| In Short: | An excellent new twist on an old (dragon’s) tale. |
| Recommended: | Hell, yes. |
| “Free me," Darkheart said again. "Let me fly away. Free me, Arren Cardockson. Free me or I kill you.” |
There are many books about the boy and his intelligent dog/cat/dragon/horse/robot companion. The two of them share a magical bond that often leaves the reader wondering what the companion gets out of the deal. In The Dragon Riders of Pern, for example, the dragons are genetically engineered to be the perfect soul mate for the rider they choose. The Companions in the Heralds of Valdemar Choose people that will make good Heralds and essentially agree to schlep them around and protect them, making the Herald a heroic figure. The Companions are sent by the Gods to do whatever needs to be done to serve the humans. But rarely are the animal companions treated as complete equals, getting something out of the relationship as much as the humans do. The animals give the humans prestige but not the other way around.
K. J. Taylor’s debut novel, The Dark Griffin, turns some of this on its head. Here humans serve the griffins. A griffin that has a human has more going for it than a non-attached human. A human can take care of a griffin, feed it, buy it things, and make sure it has the nicest place to roost. The wild griffins long ago learned that the humans were taking over their spaces so they must learn how to live with them. They chose certain humans to be ambassadors to the rest of mankind and give them their demands.
Griffins and humans learned to live together over the years, though the griffins do not become domesticated. They do not have qualms about killing humans, just as long as their human is safe. Everyone else can be dinner for all they care, and in some cases they are dinner. The griffins are the ones who choose who will be the leaders among humans they often push their humans into doing things to increase their prestige. The humans may not always like it, but they do what their griffin wishes. It’s either that or lose their own power.
With tight and simple writing that’s not filled with the fancy flourishes and over-wrought descriptions that some writers try to use to give their books a fantasy feeling, The Dark Griffin flies quickly through the pages following two storylines. The first is of a captured wild griffin and the second is about the man, Arren, who captured him.

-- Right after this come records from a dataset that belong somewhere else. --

-- ==== Sys2Proof/Machine/Station.lean ====
section
/-! DEFINITION. The station link: output frames and their slots (R156 to R163, R170), input copies (R160 to R162, R166), the close of the input
window (R161, R166, R171 to R173), ring status (R163), RELEASE (R169). -/

namespace Sys2Proof.Machine

/-! ## Rings -/

/-- The enabled stations of ring r, in order of position (R156, R159). -/
def State.ringStations (s : State) (r : Nat) : List Nat :=
  let l := (s.instancesOf Reg.STN_ST_CFG_ENABLE).filter (fun i => decide (i < s.variant.stations ∧ s.get Reg.STN_ST_CFG_RING i = r))
  ((List.range 129).flatMap (fun p => l.filter (fun i => decide (s.get Reg.STN_ST_CFG_POSITION i = p))))

/-- The enabled rings. -/
def State.rings (s : State) : List Nat := (List.range 8).filter s.ringOn

/-- The stations in use, on whatever ring. -/
def State.stationsOn (s : State) : List Nat := (s.instancesOf Reg.STN_ST_CFG_ENABLE).filter (fun i => decide (i < s.variant.stations))

/-- The enabled stations of every enabled ring. -/
def State.stations (s : State) : List Nat := s.rings.flatMap s.ringStations

/-- The stations of a group on a ring, in order of position. -/
def State.groupStations (s : State) (r g : Nat) : List Nat := (s.ringStations r).filter (fun i => decide (s.get Reg.STN_ST_CFG_GROUP i = g))

/-- The groups that a ring has stations in, in order. -/
def State.ringGroups (s : State) (r : Nat) : List Nat := (List.range 32).filter (fun g => !(s.groupStations r g).isEmpty)

/-- Bytes of a group's records (R159). -/
def State.groupBytes (s : State) (r g : Nat) : Nat :=
  ((s.groupStations r g).map (fun i => 10 + 4 * s.get Reg.STN_ST_OUT_OUT_COUNT i)).foldl (· + ·) 0

/-- Length of a group's output frame (R158): header, records, CRC-32C, padding, FCS. -/
def State.outFrameLen (s : State) (r g : Nat) : Nat := max 64 (14 + 16 + s.groupBytes r g + 4 + 4)

/-- Length of a station's input frame (R158, R160). -/
def State.inFrameLen (s : State) (i : Nat) : Nat := max 64 (14 + 16 + 6 + 5 * s.get Reg.STN_ST_IN_IN_COUNT i + 4 + 4)

/-- F: wire time of a frame of L bytes, ns (R163). -/
def wireTime (len : Nat) : Nat := (len + 20) * 8

/-- O of a ring, ns (R163). -/
def State.ringO (s : State) (r : Nat) : Nat := ((s.ringGroups r).map (fun g => wireTime (s.outFrameLen r g))).foldl (· + ·) 0

/-- I of a ring, ns. -/
def State.ringI (s : State) (r : Nat) : Nat := ((s.ringStations r).map (fun i => wireTime (s.inFrameLen i))).foldl (· + ·) 0

/-- RING_SPAN, ns (R163). -/
def State.ringSpan (s : State) (r : Nat) : Nat :=
  s.ringO r + s.ringI r + 2 * ((s.ringStations r).length + 1) * s.get Reg.STN_RING_CFG_HOP r

/-- SLOT_OFS of every station of a ring, in order of position (R163). -/
def slotOffsets (frame : Nat → Nat) : Nat → List Nat → List (Nat × Nat)
  | _, [] => []
  | ofs, i :: t => (i, ofs) :: slotOffsets frame (ofs + wireTime (frame i)) t

/-- SLOT_OFS of a station, ns. -/
def State.slotOfs (s : State) (r i : Nat) : Nat :=
  (storeFind (slotOffsets s.inFrameLen (s.ringO r) (s.ringStations r)) i).getD 0

/-! ## Output frames (R158, R159, R169, R170) -/

/-- The bytes of an output record (R159). -/
def OutRecord.bytes (x : OutRecord) : List Nat :=
  leBytes 2 x.station ++ [b2n x.release + 2 * b2n x.safeCmd, x.wdog] ++ leBytes 4 x.slotOfs ++ leBytes 2 x.values.length
    ++ x.values.flatMap (fun v => leBytes 4 v.toNat)

/-- The 16-byte header of a station frame (R158). -/
def stnHeader (version kind ring : Nat) (dir : Bool) (claim cycle group records length tp : Nat) : List Nat :=
  [16 * version + kind, ring + 128 * b2n dir] ++ leBytes 2 claim ++ leBytes 4 cycle ++ [group, records] ++ leBytes 2 length ++ leBytes 2 tp
    ++ [0, 0]

/-- Data of a station frame with its CRC-32C (R158). -/
def withCrc (l : List Nat) : List Nat := l ++ leBytes 4 (crc32c l)

/-- The station link data of an output frame on a leg: DIR is 0 on leg A (R158, R159). -/
def OutFrame.bytes (f : OutFrame) (legB : Bool) : List Nat :=
  let rs := f.records.flatMap OutRecord.bytes
  withCrc (stnHeader 1 1 f.ring legB f.claim f.cycle f.group f.records.length rs.length f.tp ++ rs)

/-- The destination address of output frames of ring r: 03-4A-53-4C-00-0r (R158). -/
def ringMac (r : Nat) : Nat := 0x034A534C0000 + r

/-- The record of a station in an output frame (R159): values of the image frozen in the previous cycle. -/
def State.outRecord (s : State) (r i : Nat) : OutRecord :=
  { station := i, release := decide (0 < storeGet s.stn.release i 0), safeCmd := s.stn.safeCmd,
    wdog := s.get Reg.STN_ST_CFG_WDOG i, slotOfs := s.slotOfs r i,
    values := (List.range (s.get Reg.STN_ST_OUT_OUT_COUNT i)).map (fun k =>
      let p := s.get Reg.STN_ST_OUT_OUT_BASE i + k
      (storeGet s.pump.image p (pointDefault s.variant p)).value) }

/-- The output frames of a ring, one for each of its groups (R158). -/
def State.ringFrames (s : State) (claim r : Nat) : List OutFrame :=
  (s.ringGroups r).map (fun g =>
    { ring := r, group := g, claim := claim, cycle := s.n % 4294967296, tp := s.get Reg.PUMP_CYCLE_CTL_T_P,
      records := (s.groupStations r g).map (s.outRecord r) })

/-- The rings that the part sends on: none while ISOLATED (R340); a ring with compatibility output stages only while ACTIVE (R349). -/
def State.sendRings (s : State) : List Nat :=
  if s.grouped ∧ s.role = 0 then []
  else s.rings.filter (fun r => decide (s.get Reg.RED_CFG_MODE ≠ 2) || !bitAt (s.get Reg.RED_CFG_COMPAT_RINGS) r || decide (s.role = 2))

/-- Give the frames of a ring to its transmit queues on both legs; the first of each leg asks for a stamp while TS_MON is 1 (R184). -/
def State.sendRing (s : State) (claim r : Nat) : State :=
  let fs := s.ringFrames claim r
  let t := { s with stn := { s.stn with sent := s.stn.sent ++ fs } }
  fs.foldl (fun u f =>
    let first := decide ((fs.head?).map OutFrame.group = some f.group)
    let d := fun (leg : Nat) => ({ port := 2 * r + leg, len := s.outFrameLen r f.group, frameId := s.n % 65536,
                                   tsReq := first && s.flag Reg.TSU_SRC_CTL_TS_MON,
                                   head := s.headTo (2 * r + leg) (ringMac r) (s.get Reg.STN_CYCLE_CFG_STN_ETYPE) } : TxDesc)
    (u.transmit 1 (d 0)).transmit 1 (d 1)) t

/-- Output frames leave every enabled ring with a claim (R18, R158); RELEASE is sent for at most 100 cycles (R169). -/
def State.sendFrames (s : State) (claim : Nat) : State :=
  if s.stn.started && s.portsUp then
    let t := s.sendRings.foldl (fun u r => u.sendRing claim r) s
    { t with stn := { t.stn with release := (t.stn.release.map (fun e => (e.1, e.2 - 1))).filter (fun e => decide (0 < e.2)) } }
  else s

/-- STN_ST_CMD.RELEASE (R169); a STANDBY refuses with ROLE. -/
def State.stnRelease (s : State) (i : Nat) : Status × State :=
  if s.grouped ∧ s.role = 1 then (.role, s)
  else (.done, { s with stn := { s.stn with release := storePut s.stn.release i 100 } })

/-! ## Input copies (R160, R162, R166) -/

/-- The input window of the present cycle is open. -/
def State.windowOpen (s : State) : Bool := s.running && decide (s.phase = .window)

/-- The station link data that a copy carries its CRC over: header and record (R158, R160). -/
def copyData (f : StationFrame) : List Nat :=
  stnHeader f.version.toNat f.kind.toNat f.ring.toNat f.dir f.claim.toNat f.cycle.toNat f.group.toNat f.records.toNat f.length.toNat f.tp.toNat
    ++ leBytes 2 f.station ++ [f.status.toNat, f.links.toNat] ++ leBytes 2 f.entries.length
    ++ f.entries.flatMap (fun e => leBytes 4 e.1.toNat ++ [e.2.toNat])

/-- The bytes of a number, most significant first, as Ethernet sends addresses and types. -/
def beBytes (n v : Nat) : List Nat := (leBytes n v).reverse

/-- A copy from the first byte of its Ethernet frame to the end of its CRC-32C (R158, R429). -/
def State.copyBytes (s : State) (f : StationFrame) : List Nat :=
  beBytes 6 f.dmac.toNat ++ beBytes 6 f.smac.toNat ++ beBytes 2 (s.get Reg.STN_CYCLE_CFG_STN_ETYPE) ++ copyData f ++ leBytes 4 f.crc.toNat

/-- Note a valid copy of a station: the first one keeps its entries. -/
def State.noteCopy (s : State) (f : StationFrame) : State :=
  let a := decide (f.port % 2 = 0)
  let t := s.now % 1099511627776
  let c := match storeFind s.stn.copies f.station with
    | some c => { c with legA := c.legA || a, legB := c.legB || !a }
    | none => { legA := a, legB := !a, claim := f.claim, status := f.status, links := f.links, entries := f.entries, port := f.port, stamp := t,
                bytes := s.copyBytes f }
  { s with stn := { s.stn with copies := storePut s.stn.copies f.station c } }

/-- The CRC-32C of a copy passes. -/
def copyCrcOk (f : StationFrame) : Bool := decide (f.crc.toNat = crc32c (copyData f))

/-- A copy as classification sees it (R151, R157). -/
def State.stationEth (s : State) (f : StationFrame) : EthFrame :=
  { port := f.port, len := max 64 ((copyData f).length + 22), dmac := f.dmac, smac := f.smac, tags := 0,
    etype := BitVec.ofNat 16 (s.get Reg.STN_CYCLE_CFG_STN_ETYPE), ip := none, fcsOk := true, stamp := s.now }

/-- A rule delivers the copy to a queue in use of the station link (R152, R153). -/
def State.stationRouted (s : State) (f : StationFrame) : Bool :=
  match s.classify (s.stationEth f) with
  | none => false
  | some i =>
    let q := s.get Reg.QMGR_RULE_CTL_QUEUE i
    s.flag Reg.QMGR_Q_CFG_ENABLE q && decide (s.get Reg.QMGR_Q_CFG_CONSUMER q = 1)

/-- A station in use, on the enabled ring at whose port a copy arrived (R162). -/
def State.stationKnown (s : State) (f : StationFrame) : Bool := s.ringOn (f.port / 2) && (s.ringStations (f.port / 2)).contains f.station

/-- OUTPUT_FRAME_RETURN (R162): the leg A frame returns at leg B's port 2r + 1, the leg B frame at leg A's port 2r. -/
def State.outputReturn (s : State) (port : Nat) : State :=
  if s.portsUp && s.running && decide (port < 16) && s.ringPort port && s.stn.sent.any (fun f => decide (f.ring = port / 2)) then
    let old := storeGet s.stn.returns (port / 2) 0
    let bit := if port % 2 = 1 then 1 else 2
    { s with stn := { s.stn with returns := storePut s.stn.returns (port / 2) (old ||| bit) } }
  else s

/-- A station has delivered: a copy on each leg, or one copy on a ring that was broken in the previous cycle (R166). -/
def State.delivered (s : State) (i : Nat) : Bool :=
  match storeFind s.stn.copies i with
  | none => false
  | some c => (c.legA && c.legB) || s.flag Reg.STN_RING_STAT_BROKEN (s.get Reg.STN_ST_CFG_RING i)

/-- Every enabled station of every enabled ring has delivered. -/
def State.stationsIn (s : State) : Bool := s.stations.all s.delivered

/-! ## The close of the input window (R161, R166, R171, R173) -/

/-- The quality that an entry is written with (R161). -/
def entryQuality (q : Byte) : Byte :=
  let r := q.toNat % 64
  if r = 0 ∨ r = 3 ∨ r = 4 ∨ r = 5 ∨ r = 7 then qual r
  else if 0x20 ≤ r then q
  else qual 0x03

/-- Write a delivered value to an input point: value, quality, stamp, STALE clear (R161). -/
def State.deliver (s : State) (p : Nat) (v : Word) (q : Byte) : State :=
  if s.blockWritable p then s.setPoint p { s.point p with value := v, quality := q, stamp := s.stamp, stale := false } else s

/-- A point whose source is missing: the value stays, not available, LOST, STALE (R171). -/
def State.lose (s : State) (p : Nat) : State :=
  if s.blockWritable p then s.setPoint p { s.point p with quality := qual 0x02, stamp := s.stamp, stale := true } else s

/-- The input points of a delivered copy (R161). -/
def State.writeEntries (s : State) (base : Nat) (q : Byte → Byte) (l : List (Word × Byte)) : State :=
  (l.zipIdx).foldl (fun t e => t.deliver (base + e.2) e.1.1 (q e.1.2)) s

/-- The input points of a missing source. -/
def State.loseRange (s : State) (base count : Nat) : State := (List.range count).foldl (fun t k => t.lose (base + k)) s

/-- First device point of a station (R173). -/
def stnPoint (i : Nat) : Nat := 0xE5000 + 4 * i

/-- A station that delivered by the close: inputs, STATE, LAST_CYCLE, FLAGS (R161, R166, R173). -/
def State.closeDelivered (s : State) (i : Nat) (c : StnCopy) : State :=
  let crc := (storeFind s.stn.crcBad i).isSome
  let st := if bitAt c.status.toNat 0 then 4 else if c.legA && c.legB then 1 else 2
  let flags := ofBits [c.legA, c.legB, bitAt c.status.toNat 1, bitAt c.status.toNat 2, crc, decide (c.claim.toNat ≠ s.frameClaim)]
  let t := s.writeEntries (s.get Reg.STN_ST_IN_IN_BASE i) entryQuality c.entries
  let t := t.putAll [(stnPoint i, st), (stnPoint i + 1, (s.point (stnPoint i + 1)).value.toNat), (stnPoint i + 2, s.n % 4294967296),
    (stnPoint i + 3, flags)]
  if bitAt c.status.toNat 0 then t else { t with stn := { t.stn with release := storeDel t.stn.release i } }

/-- A missing station (R171, R173). -/
def State.closeMissing (s : State) (i : Nat) : State :=
  let crc := (storeFind s.stn.crcBad i).isSome
  (s.loseRange (s.get Reg.STN_ST_IN_IN_BASE i) (s.get Reg.STN_ST_IN_IN_COUNT i)).putAll
    [(stnPoint i, 3), (stnPoint i + 1, satInc 32 (s.point (stnPoint i + 1)).value.toNat),
     (stnPoint i + 2, (s.point (stnPoint i + 2)).value.toNat), (stnPoint i + 3, if crc then 16 else 0)]

/-- One station at the close; a station that is not in use reads DISABLED. -/
def State.closeStation (s : State) (on : List Nat) (i : Nat) : State :=
  if on.contains i then
    match storeFind s.stn.copies i with
    | some c => s.closeDelivered i c
    | none => s.closeMissing i
  else s.putAll [(stnPoint i, 0), (stnPoint i + 1, (s.point (stnPoint i + 1)).value.toNat),
    (stnPoint i + 2, (s.point (stnPoint i + 2)).value.toNat), (stnPoint i + 3, 0)]

/-- Every station of the variant at the close of the input window. -/
def State.closeStations (s : State) : State :=
  let on := s.stations
  (List.range s.variant.stations).foldl (fun t i => t.closeStation on i) s

/-! ## Ring status (R163, STN_RING_STAT) -/

/-- The highest position that delivered on leg A only; 0 if none. -/
def State.breakAfter (s : State) (r : Nat) : Nat :=
  (((s.ringStations r).filter (fun i => (storeFind s.stn.copies i).any (fun c => c.legA && !c.legB))).map
    (fun i => s.get Reg.STN_ST_CFG_POSITION i)).foldl max 0

/-- The status of a ring after a cycle in which frames were sent. -/
def State.ringStatus (s : State) (r : Nat) : State :=
  let b := storeGet s.stn.returns r 0
  let closedA := bitAt b 0
  let closedB := bitAt b 1
  let broken := !(closedA && closedB)
  let answered := ((s.ringStations r).filter (fun i => (storeFind s.stn.copies i).isSome)).length
  let t := (s.setFlag Reg.STN_RING_STAT_CLOSED_A closedA r).setFlag Reg.STN_RING_STAT_CLOSED_B closedB r
  ((t.setFlag Reg.STN_RING_STAT_BROKEN broken r).set Reg.STN_RING_STAT_BREAK_AFTER (if broken then s.breakAfter r else 0) r).set
    Reg.STN_RING_STAT_ANSWERED answered r

/-- At a boundary, the cycle that ends leaves its ring status, and the copies of the new one are none. -/
def State.stnNewCycle (s : State) : State :=
  let t := if s.stn.sent.isEmpty then s else s.rings.foldl State.ringStatus s
  { t with stn := { t.stn with copies := [], crcBad := [], returns := [], sent := [] } }

/-- What a restart leaves of the station link (R390): station STATE and the stations' counters are cleared; the counters in registers
count on. -/
def State.stnRestart (s : State) : State :=
  { s with points := s.points.filter (fun e => !decide (0xE5000 ≤ e.1 ∧ e.1 < 0xE6000)) }

/-! ## Echoed claims (R346, R348, R362) -/

/-- The claim that more than half of a list of echoes hold. -/
def majority (l : List Nat) : Option Nat := l.find? (fun c => decide (l.length < 2 * (l.filter (fun d => decide (d = c))).length))

/-- The claims that the stations which delivered echo. -/
def State.stationEchoes (s : State) : List Nat := s.stn.copies.map (fun e => e.2.claim.toNat)

def execOutputFrameReturn (port : Nat) (s : State) : Host.Outcome State Fault Refusal := .next (s.outputReturn port)

end Sys2Proof.Machine
end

Arren, the human protagonist, is not the traditional fantasy hero. In fact, he’s not very heroic at all. The novel makes the struggle not between great powers of good and evil but instead the human struggles of a man faced with potentially self-destructive behavior. It’s a simple, devastating, human story that doesn’t exactly end where you think it will.
There are a few plot points that seem to be contrived because of lack of set up, but they don’t interrupt the flow of the story much. Erian, a young man who comes to the city to be a griffiner, appears to come out of nowhere and is just there to contrast against Arren as what a traditional Hero should be like. Perhaps Taylor is making fun of the stereotypical blond, blue-eyed farm boy hero that is so commonly found in clichéd fantasy stories. But these are things that I noticed after I was done reading the book. It was a swift and engrossing read, one that I finished a lot sooner than I thought I would.
For a first book, The Dark Griffin is well paced and tightly plotted with only a few things left to ponder. The world is involving and the griffins and their society are different enough from all the other human/animal pairings that you really feel like you’re reading something never done before. Which, in this era of repeats and remakes, is a rare treat.